The EUR/USD currency pair is seeing a recovery towards the 1.0300 level during the European trading session on Friday, following a challenging start to the year. Despite the rebound, the outlook for EUR/USD remains bearish in the near term, with expectations centered around upcoming economic data.
On the first trading day of 2025, the pair faced significant downward pressure, plummeting to its lowest point in over two years at 1.0224. While a slight recovery has brought it back above 1.0300, technical indicators suggest that the bearish sentiment is likely to persist.

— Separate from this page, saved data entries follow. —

-- ==== Sys2Proof/Safety.lean ====
section
/-! DEFINITION. What the statements call a good state, a good end of a command and an unchanged part of
the state: the invariants the spec gives the state, and the frames of the commands. -/

namespace Sys2Proof.Machine

/-! ## Invariants of the state -/

/-- `PHASE` is `Busy(w)` for some `w` (R28). -/
def Phase.isBusy : Phase → Bool
  | .idle => false
  | .busy _ => true

/-- The relations of `STATUS` to `PHASE` and among its own fields: `BUSY` is 1 exactly when `PHASE` is
`Busy(w)`; `ERR` is 1 exactly when `ERRCODE` is not 0; a running command shows neither `DONE` nor an
error; no code above 0x0B is ever produced (R29, R38, R311). -/
def State.statusAgrees (s : State) : Bool :=
  (s.status.busy == s.phase.isBusy) && (s.status.err == (s.status.errcode != 0))
    && !(s.status.busy && (s.status.done || s.status.err)) && decide (s.status.errcode.toNat ≤ 0x0B)

/-- "every finite point in a point register satisfies `Y^2 mod P = (X^3 + 7) mod P`" (R24). -/
def State.pointsOnCurve (s : State) : Bool := s.q.all Point.onCurve

/-- "every point register always holds `INF` or a point `k·G`" (R24), `INF` being `0·G` (R143). -/
def State.pointsInGroup (s : State) : Prop :=
  ∀ j : QReg, ∃ k, k < Config.N ∧ s.point j = scalarMultiple k generator

/-- Every buffer's `LEN` is in [0, LMAX] (R25), for the `LMAX` of `p`. -/
def State.lengthsFit (p : Parameters) (s : State) : Prop := ∀ k : BReg, s.bufLen k ≤ p.lmax

/-! ## How a command ends -/

/-- Successful completion: `PHASE` is `Idle` and the whole of `STATUS` reads 0x00000002 (R317, V100). -/
def Succeeded (t : State) : Prop := t.phase = .idle ∧ statusWord t.status = 0x00000002

/-- Error completion with code `e`: `PHASE` is `Idle` and the whole of `STATUS` reads `DONE`, `ERR` and
the code in bits 15:8 (R29, R318). -/
def FailedWith (e : ErrCode) (t : State) : Prop :=
  t.phase = .idle ∧ statusWord t.status = (errByte e).setWidth 32 <<< 8 ||| 0x00000006

/-! ## Frames -/

/-- What stands outside the block is as before: no command touches the port's held transaction, the
host's script or its answers, which are the model's own fields (log entries 3 to 6). -/
def SameOutside (s t : State) : Prop :=
  t.held = s.held ∧ t.script = s.script ∧ t.responses = s.responses ∧ t.lost = s.lost

/-- Every register file, every stored byte, `HMSG`, `SITER` and the configuration are as before. -/
def SameWorking (s t : State) : Prop :=
  t.n = s.n ∧ t.q = s.q ∧ t.blen = s.blen ∧ t.mem = s.mem ∧ t.hmsg = s.hmsg ∧ t.siter = s.siter
    ∧ t.config = s.config

/-- Nothing but `STATUS` and `PHASE` differs. -/
def Unchanged (s t : State) : Prop := SameWorking s t ∧ SameOutside s t

/-- Nothing but `n[d]`, `STATUS` and `PHASE` differs; no byte is stored. -/
def OnlyN (d : NReg) (s t : State) : Prop :=
  (∀ j : NReg, j ≠ d → t.nVal j = s.nVal j) ∧ t.q = s.q ∧ t.blen = s.blen ∧ t.mem = s.mem
    ∧ t.hmsg = s.hmsg ∧ t.siter = s.siter ∧ t.config = s.config ∧ SameOutside s t

/-- Nothing but `q[d]`, `STATUS` and `PHASE` differs; no byte is stored. -/
def OnlyQ (d : QReg) (s t : State) : Prop :=
  t.n = s.n ∧ (∀ j : QReg, j ≠ d → t.point j = s.point j) ∧ t.blen = s.blen ∧ t.mem = s.mem
    ∧ t.hmsg = s.hmsg ∧ t.siter = s.siter ∧ t.config = s.config ∧ SameOutside s t

/-- Nothing but buffer `d`, `STATUS` and `PHASE` differs: every byte outside the `cap` bytes of its
`DATA`, which start at `dataAddr d 0`, reads as before. `cap` is `LMAX`. -/
def OnlyB (cap : Nat) (d : BReg) (s t : State) : Prop :=
  t.n = s.n ∧ t.q = s.q ∧ (∀ j : BReg, j ≠ d → t.bufLen j = s.bufLen j)
    ∧ (∀ a, ¬(dataAddr d 0 ≤ a ∧ a < dataAddr d 0 + cap) → t.mem.read a = s.mem.read a)
    ∧ t.hmsg = s.hmsg ∧ t.siter = s.siter ∧ t.config = s.config ∧ SameOutside s t

/-- Nothing but `HMSG`, `STATUS` and `PHASE` differs; no byte is stored. -/
def OnlyHmsg (s t : State) : Prop :=
  t.n = s.n ∧ t.q = s.q ∧ t.blen = s.blen ∧ t.mem = s.mem ∧ t.siter = s.siter ∧ t.config = s.config
    ∧ SameOutside s t

/-- Nothing but `n[d]`, `HMSG`, `SITER`, `STATUS` and `PHASE` differs; no byte is stored (R195). -/
def OnlySampled (d : NReg) (s t : State) : Prop :=
  (∀ j : NReg, j ≠ d → t.nVal j = s.nVal j) ∧ t.q = s.q ∧ t.blen = s.blen ∧ t.mem = s.mem
    ∧ t.config = s.config ∧ SameOutside s t

/-- Buffer `d` holds the byte sequence `bs`: `LEN` is its length, the bytes of `DATA` below `LEN` are
its bytes, and the bytes past it, up to `cap` = `LMAX`, are 0 (R26). -/
def Holds (cap : Nat) (d : BReg) (bs : List Byte) (t : State) : Prop :=
  t.buf d = bs ∧ t.bufLen d = bs.length ∧ ∀ i, bs.length ≤ i → i < cap → t.bufData d i = 0

/-! ## Who writes what -/

/-- The commands that write an n-register (R20). -/
def writesN : Instr → Bool
  | .modadd .. | .modmul .. | .modred .. | .modinv .. | .sample .. | .sampled .. | .clr => true
  | .pdbl .. | .padd .. | .smulg .. | .compress .. | .hreset | .hadd .. | .hadd32 .. | .hfin ..
  | .b58enc .. | .b58dec .. => false

/-- The commands that write a point register (R20, R24). -/
def writesQ : Instr → Bool
  | .pdbl .. | .padd .. | .smulg .. | .clr => true
  | .modadd .. | .modmul .. | .modred .. | .modinv .. | .compress .. | .hreset | .hadd .. | .hadd32 ..
  | .hfin .. | .sample .. | .sampled .. | .b58enc .. | .b58dec .. => false

/-- The commands that write a byte buffer (R20). -/
def writesB : Instr → Bool
  | .compress .. | .hfin .. | .b58enc .. | .b58dec .. | .clr => true
  | .modadd .. | .modmul .. | .modred .. | .modinv .. | .pdbl .. | .padd .. | .smulg .. | .hreset
  | .hadd .. | .hadd32 .. | .sample .. | .sampled .. => false

/-- The commands that write `HMSG` (R20, R35). -/
def writesHmsg : Instr → Bool
  | .hreset | .hadd .. | .hadd32 .. | .sample .. | .sampled .. | .clr => true
  | .modadd .. | .modmul .. | .modred .. | .modinv .. | .pdbl .. | .padd .. | .smulg .. | .compress ..
  | .hfin .. | .b58enc .. | .b58dec .. => false

/-- The commands that write `SITER` (R20, R37). -/
def writesSiter : Instr → Bool
  | .sample .. | .sampled .. | .clr => true
  | .modadd .. | .modmul .. | .modred .. | .modinv .. | .pdbl .. | .padd .. | .smulg .. | .compress ..
  | .hreset | .hadd .. | .hadd32 .. | .hfin .. | .b58enc .. | .b58dec .. => false

/-- The codes besides `OK` and `IllegalCommand` that a command can raise (R314). -/
def raisable : Instr → List ErrCode
  | .modadd .. | .modmul .. | .modred .. => [.modulusZero]
  | .modinv .. => [.modulusZero, .notInvertible]
  | .pdbl .. | .padd .. => []
  | .smulg .. => [.scalarRange]
  | .compress .. => [.pointAtInfinity]
  | .hreset | .hadd .. | .hfin .. => []
  | .hadd32 .. => [.operandRange]
  | .sample .. => [.derivationExhausted]
  | .sampled .. => [.operandRange, .derivationExhausted]
  | .b58enc .. => [.lengthOverflow]
  | .b58dec .. => [.decodeError, .checksumMismatch, .versionMismatch]
  | .clr => []

/-! ## The address map as ranges -/

/-- The addresses of mapped words (R62, R64): aligned, and in none of the ranges R64 calls unmapped. -/
def mappedAddress (a : Nat) : Prop :=
  a % 4 = 0 ∧ ¬(0x0010 ≤ a ∧ a ≤ 0x00FF) ∧ ¬(0x01E0 ≤ a ∧ a ≤ 0x01FF) ∧ ¬(0x0240 ≤ a ∧ a ≤ 0x03FF)
    ∧ ¬(0x0500 ≤ a ∧ a ≤ 0x07FF)
    ∧ ¬(0x0800 ≤ a ∧ a ≤ 0x09FF ∧ 0x44 ≤ a % 0x80) ∧ ¬(0x0A00 ≤ a ∧ a ≤ 0x0FFF)
    ∧ ¬(0x1000 ≤ a ∧ a ≤ 0x17FF ∧ 0x104 ≤ a % 0x200) ∧ ¬(0x1800 ≤ a)

/-- A write of `v` that R64, R65 and R246 allow at address `a`: `CMD`, an n-register word, a buffer
length not above `LMAX`, or a buffer data word. -/
def writableAddress (lmax a : Nat) (v : Word) : Prop :=
  a % 4 = 0 ∧ (a = 0x0000 ∨ (0x0400 ≤ a ∧ a ≤ 0x04FF)
    ∨ (0x1000 ≤ a ∧ a ≤ 0x17FF ∧ a % 0x200 = 0 ∧ v.toNat ≤ lmax)
    ∨ (0x1000 ≤ a ∧ a ≤ 0x17FF ∧ 4 ≤ a % 0x200 ∧ a % 0x200 ≤ 0x103))

end Sys2Proof.Machine
end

This continued weakness has been largely driven by the strength of the U.S. dollar.
Recent labor statistics from the United States revealed a decrease in weekly Initial Jobless Claims, falling to 211,000 from 220,000 the previous week, outpacing market expectations. The positive labor data reinforced the dollar’s gains, further contributing to the pressure on the EUR/USD pair. Additionally, cautious market sentiment has added to the downward momentum.
Traders will be attentive to the forthcoming ISM Manufacturing Purchasing Managers Index (PMI) data for December, which is anticipated to reflect a continuation of the previous month’s reading at 48.4. Experts will also examine the inflation component, the Prices Paid Index, expected to increase from 50.3 to 51.7. A stronger-than-expected inflation figure could bolster the dollar, complicating the situation for the EURO . Conversely, a disappointingly low PMI could lead to a reversal in momentum for the currency pair.
From a technical perspective, the Relative Strength Index (RSI) on the 4-hour chart has shown improvement, moving above the 30 mark from a low of near-20, indicating that while a correction may have occurred, the overall bearish trend remains intact. Resistance levels are identified at 1.0300 and 1.0350, while support is noted at 1.0240 and eventually at 1.0200 and 1.0160.